**Work request:**
Copy out the data line by line exactly, from its start to the line bearing "fun a' hne =>", inclusive.

**Supplied material:**

/-- Settles O59: the write and the read step by step; beyond LMEM the operations and the step apart. -/
theorem lmemByteWriteThenRead : Obligations.LmemByteWriteThenRead := by
  intro s a b rest hp addr
  refine ⟨fun h hin => ?_, fun h => ⟨State.hostWrite8_beyond h b, State.hostRead8_beyond h⟩,
    step_refuses_beyond_lmem hp⟩
  have hpending : (s.popInput.memWrite a [b]).env.inputs = .read8 addr :: rest := congrArg List.tail hin
  have hbyte := s.popInput.byteAt_memWrite_one a b
  have hread := step_of_read8 (s := s.popInput.memWrite a [b]) hp h hpending
  rw [hbyte, if_pos rfl] at hread
  refine ⟨_, run_two (step_of_write8 hp h hin) hread, ?_, (hbyte a).trans (if_pos rfl),
    fun a' hne => (hbyte a').trans (if_neg hne)⟩
  rw [State.popInput_of_pending hpending, State.popInput_of_pending hin]
  rfl

end Sys2Proof.Machine
end

section
/-! PROOFS. Decoder and encoder are inverse on every wire form (30_encoding.md R90 to R107); the name the decoder
gives a record changes neither its bytes nor what it does (log 10); the digits of a trailer reply (R107). -/

namespace Sys2Proof.Machine

/-! ## Integers as bytes (00_scope.md R12) -/

theorem be256_append_singleton (b : Bytes) (x : Byte) : be256 (b ++ [x]) = be256 b * 256 + x.toNat := by
  simp [be256]

theorem be256_lt (b : Bytes) : be256 b < 256 ^ b.length := by
  induction b using List.reverseRecOn with
  | nil => decide
  | append_singleton b x ih =>
    rw [be256_append_singleton, List.length_append, List.length_singleton, pow_succ]
    omega

/-- Digit `k` to base 256, counted from the end, is the byte there. -/
theorem be256_digit (b : Bytes) {k : Nat} (hk : k < b.length) :
    be256 b / 256 ^ k % 256 = (b[b.length - 1 - k]).toNat := by
  induction b using List.reverseRecOn generalizing k with
  | nil => cases hk
  | append_singleton b x ih =>
    rw [be256_append_singleton]
    cases k with
    | zero => simp; omega
    | succ k =>
      have hk : k < b.length := by simpa using hk
      have hdiv : (be256 b * 256 + x.toNat) / 256 = be256 b := by omega
      rw [pow_succ', ← Nat.div_div_eq_div_mul, hdiv, ih hk]
      congr 1
      simp only [List.length_append, List.length_singleton]
      rw [List.getElem_append_left (by omega)]
      congr 1; omega

/-- `ToBE256` undoes `BE256` on 32 bytes. -/
theorem toBE256_be256 {b : Bytes} (hb : b.length = 32) : toBE256 (be256 b) = b := by
  refine List.ext_getElem (by simp [hb]) fun i _ hi => BitVec.eq_of_toNat_eq ?_
  have hdigit := be256_digit b (k := 31 - i) (by omega)
  have hindex : b.length - 1 - (31 - i) = i := by omega
  simp only [hindex] at hdigit
  simpa [toBE256, Nat.shiftRight_eq_div_pow, pow_mul] using hdigit

/-- The first `n` bytes of `ToBE256` hold the leading `n` digits. -/
theorem be256_toBE256_leading {v n : Nat} (hv : v < 256 ^ 32) (hn : n ≤ 32) :
    be256 ((List.range n).map fun i => BitVec.ofNat 8 (v >>> (8 * (31 - i)))) = v / 256 ^ (32 - n) := by
  induction n with
  | zero => exact (Nat.div_eq_of_lt hv).symm
  | succ n ih =>
    rw [List.range_succ, List.map_append, List.map_singleton, be256_append_singleton, ih (by omega),
      show 32 - n = 31 - n + 1 by omega, show 32 - (n + 1) = 31 - n by omega, pow_succ,
      ← Nat.div_div_eq_div_mul, BitVec.toNat_ofNat, Nat.shiftRight_eq_div_pow, pow_mul]
    exact Nat.div_add_mod' _ 256

/-- `BE256` undoes `ToBE256`. -/
theorem be256_toBE256 (x : Num256) : be256 (toBE256 x.toNat) = x.toNat := by
  have h := be256_toBE256_leading (n := 32) (show x.toNat < 256 ^ 32 from x.isLt) le_rfl
  rwa [Nat.sub_self, pow_zero, Nat.div_one] at h

/-- `ToLE32` undoes `LE32`. -/
theorem toLE32_word32 (b0 b1 b2 b3 : Byte) : toLE32 (word32 b0 b1 b2 b3) = [b0, b1, b2, b3] := by
  have hword : (word32 b0 b1 b2 b3).toNat =
      b0.toNat + 2 ^ 8 * (b1.toNat + 2 ^ 8 * (b2.toNat + 2 ^ 8 * b3.toNat)) := by
    simp only [word32, toNat_append_eq]
  rw [toLE32_eq, hword]
  congr <;> refine BitVec.eq_of_toNat_eq ?_ <;> simp <;> omega

/-- The length field of a data frame (30_encoding.md R102) as its two bytes. -/
theorem half16_eq_ofNat_iff (b0 b1 : Byte) (n : Nat) :
    (half16 b0 b1).toNat = n ↔ n < 65536 ∧ b0 = BitVec.ofNat 8 n ∧ b1 = BitVec.ofNat 8 (n / 256) := by
  rw [half16, toNat_append_eq, ← BitVec.toNat_inj, ← BitVec.toNat_inj]
  simp
  omega

/-! ## Command words (30_encoding.md R91, R92) -/

/-- The opcodes of R92. -/
abbrev opcodes : List Nat :=
  [0x00, 0x01, 0x02, 0x03, 0x04, 0x10, 0x11, 0x20, 0x21, 0x22, 0x30, 0x31, 0x40, 0x7F]

/-- The rows of the opcode map: the words of an opcode's commands, and the two opcodes that take a key. -/
theorem opcodeMap_row {n : Nat} {plain : Instr} {keyed : Option Instr}
    (h : opcodeMap n = some (plain, keyed)) :
    n ∈ opcodes ∧ encode plain = .command (BitVec.ofNat 32 n) ∧
      (∀ i ∈ keyed, encode i = .command (BitVec.ofNat 32 (256 + n))) ∧
      (keyed.isSome = true ↔ n = 0x10 ∨ n = 0x11) := by
  unfold opcodeMap at h
  split at h <;> cases h <;> simp [encode]

theorem opcodeMap_isSome : ∀ n ∈ opcodes, (opcodeMap n).isSome = true := by decide
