-- ==== Sys2Proof/Machine/CosetTable.lean ====
section
/-! DEFINITION. The coset-leader table: the enumeration order (spec/43_coset_leader_table.md R162), the builder (R163) and
the meanings of TBUILD and TLK (R164, R165). -/

namespace Sys2Proof.Machine

/-- The increasing lists of w positions among lo, lo+1, …, lo+m−1, in lexicographic order: first those that start with lo,
then those that do not contain it (R162). Log entry 8. -/
def combinationsFrom : (m lo w : Nat) → List (List Nat)
  | _, _, 0 => [[]]
  | 0, _, _ + 1 => []
  | m + 1, lo, w + 1 =>
    (combinationsFrom m (lo + 1) w).map (fun c => lo :: c) ++ combinationsFrom m (lo + 1) (w + 1)

/-- The position lists of weight w over positions 0..n−1, in the order of R162. -/
def combinations (n w : Nat) : List (List Nat) := combinationsFrom n 0 w

/-- pattern(c): bits = Σ over t of (1 << c[t]) (R162). -/
def patternBits : List Nat → Word
  | [] => 0
  | c :: cs => oneAt c ||| patternBits cs

/-- The patterns of weight w over n positions, in the order of R162. -/
def patterns (n w : Nat) : List Word := (combinations n w).map patternBits

/-- What the table builder carries (R163): the table and the running count of assigned slots. -/
structure Builder where
  table : SlotMem
  count : Nat
deriving DecidableEq, Repr

/-- The weight of a slot for comparisons; an unassigned slot counts as n + 1 (R63, R163). -/
def slotWeight (n : Nat) (e : Option Leader) : Nat :=
  match e with
  | none => n + 1
  | some l => l.wt.toNat

/-- One candidate pattern p of weight w (R163): if the target slot's weight is still greater than w, assign it, and count it
if it was unassigned. -/
def visit (n r : Nat) (h : RowMem) (w : Nat) (b : Builder) (p : Word) : Builder :=
  let x := (syndrome h p r).toNat
  let e := b.table.read x
  if w < slotWeight n e then
    { table := b.table.write x { wt := BitVec.ofNat 6 w, pat := p }
      count := if e = none then b.count + 1 else b.count }
  else b

/-- All patterns of weight w, in order (R163). -/
def visitClass (n r : Nat) (h : RowMem) (w : Nat) (b : Builder) : Builder :=
  (patterns n w).foldl (visit n r h w) b

/-- The loop `while w <= N and count < 2^(N−K)` of R163, with `left` = the number of weights w, w+1, …, N still to come. -/
def buildLoop (n r : Nat) (h : RowMem) : (left w : Nat) → Builder → Builder
  | 0, _, b => b
  | left + 1, w, b =>
    if b.count < 2 ^ r then buildLoop n r h left (w + 1) (visitClass n r h w b) else b

/-- build_table(N, K, H) with r = N − K (R163). -/
def buildTable (n r : Nat) (h : RowMem) : Builder :=
  buildLoop n r h (n + 1) 0 { table := SlotMem.empty, count := 0 }

/-- TBUILD (R164). Slots at 2^(N−K) and above are left unassigned: the builder starts from the empty table. -/
def execTbuild (s : State) : Result :=
  if ¬s.DIMV then s.raise .invalidDimensions
  else if s.hv = false then s.raise .invalidMatrix
  else
    let b := buildTable s.N s.R s.hmem
    (s.setTable b.table b.count).respond 0

/-- TLK vd, vs (R165). -/
def execTlk (vd vs : VIdx) (s : State) : Result :=
  if ¬s.DIMV then s.raise .invalidDimensions
  else if ¬s.isSyndrome vs then s.raise .inputLengthMismatch
  else
    match s.T (s.bitsOf vs).toNat with
    | none => s.raise .decodeError
    | some e => ((s.setV vd s.n e.pat).setW e.wt).respond 0

end Sys2Proof.Machine
end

**Solution to the problem:**
/-- Settles O59: the write and the read step by step; beyond LMEM the operations and the step apart. -/
theorem lmemByteWriteThenRead : Obligations.LmemByteWriteThenRead := by
  intro s a b rest hp addr
  refine ⟨fun h hin => ?_, fun h => ⟨State.hostWrite8_beyond h b, State.hostRead8_beyond h⟩,
    step_refuses_beyond_lmem hp⟩
  have hpending : (s.popInput.memWrite a [b]).env.inputs = .read8 addr :: rest := congrArg List.tail hin
  have hbyte := s.popInput.byteAt_memWrite_one a b
  have hread := step_of_read8 (s := s.popInput.memWrite a [b]) hp h hpending
  rw [hbyte, if_pos rfl] at hread
  refine ⟨_, run_two (step_of_write8 hp h hin) hread, ?_, (hbyte a).trans (if_pos rfl),
    fun a' hne => (hbyte a').trans (if_neg hne)⟩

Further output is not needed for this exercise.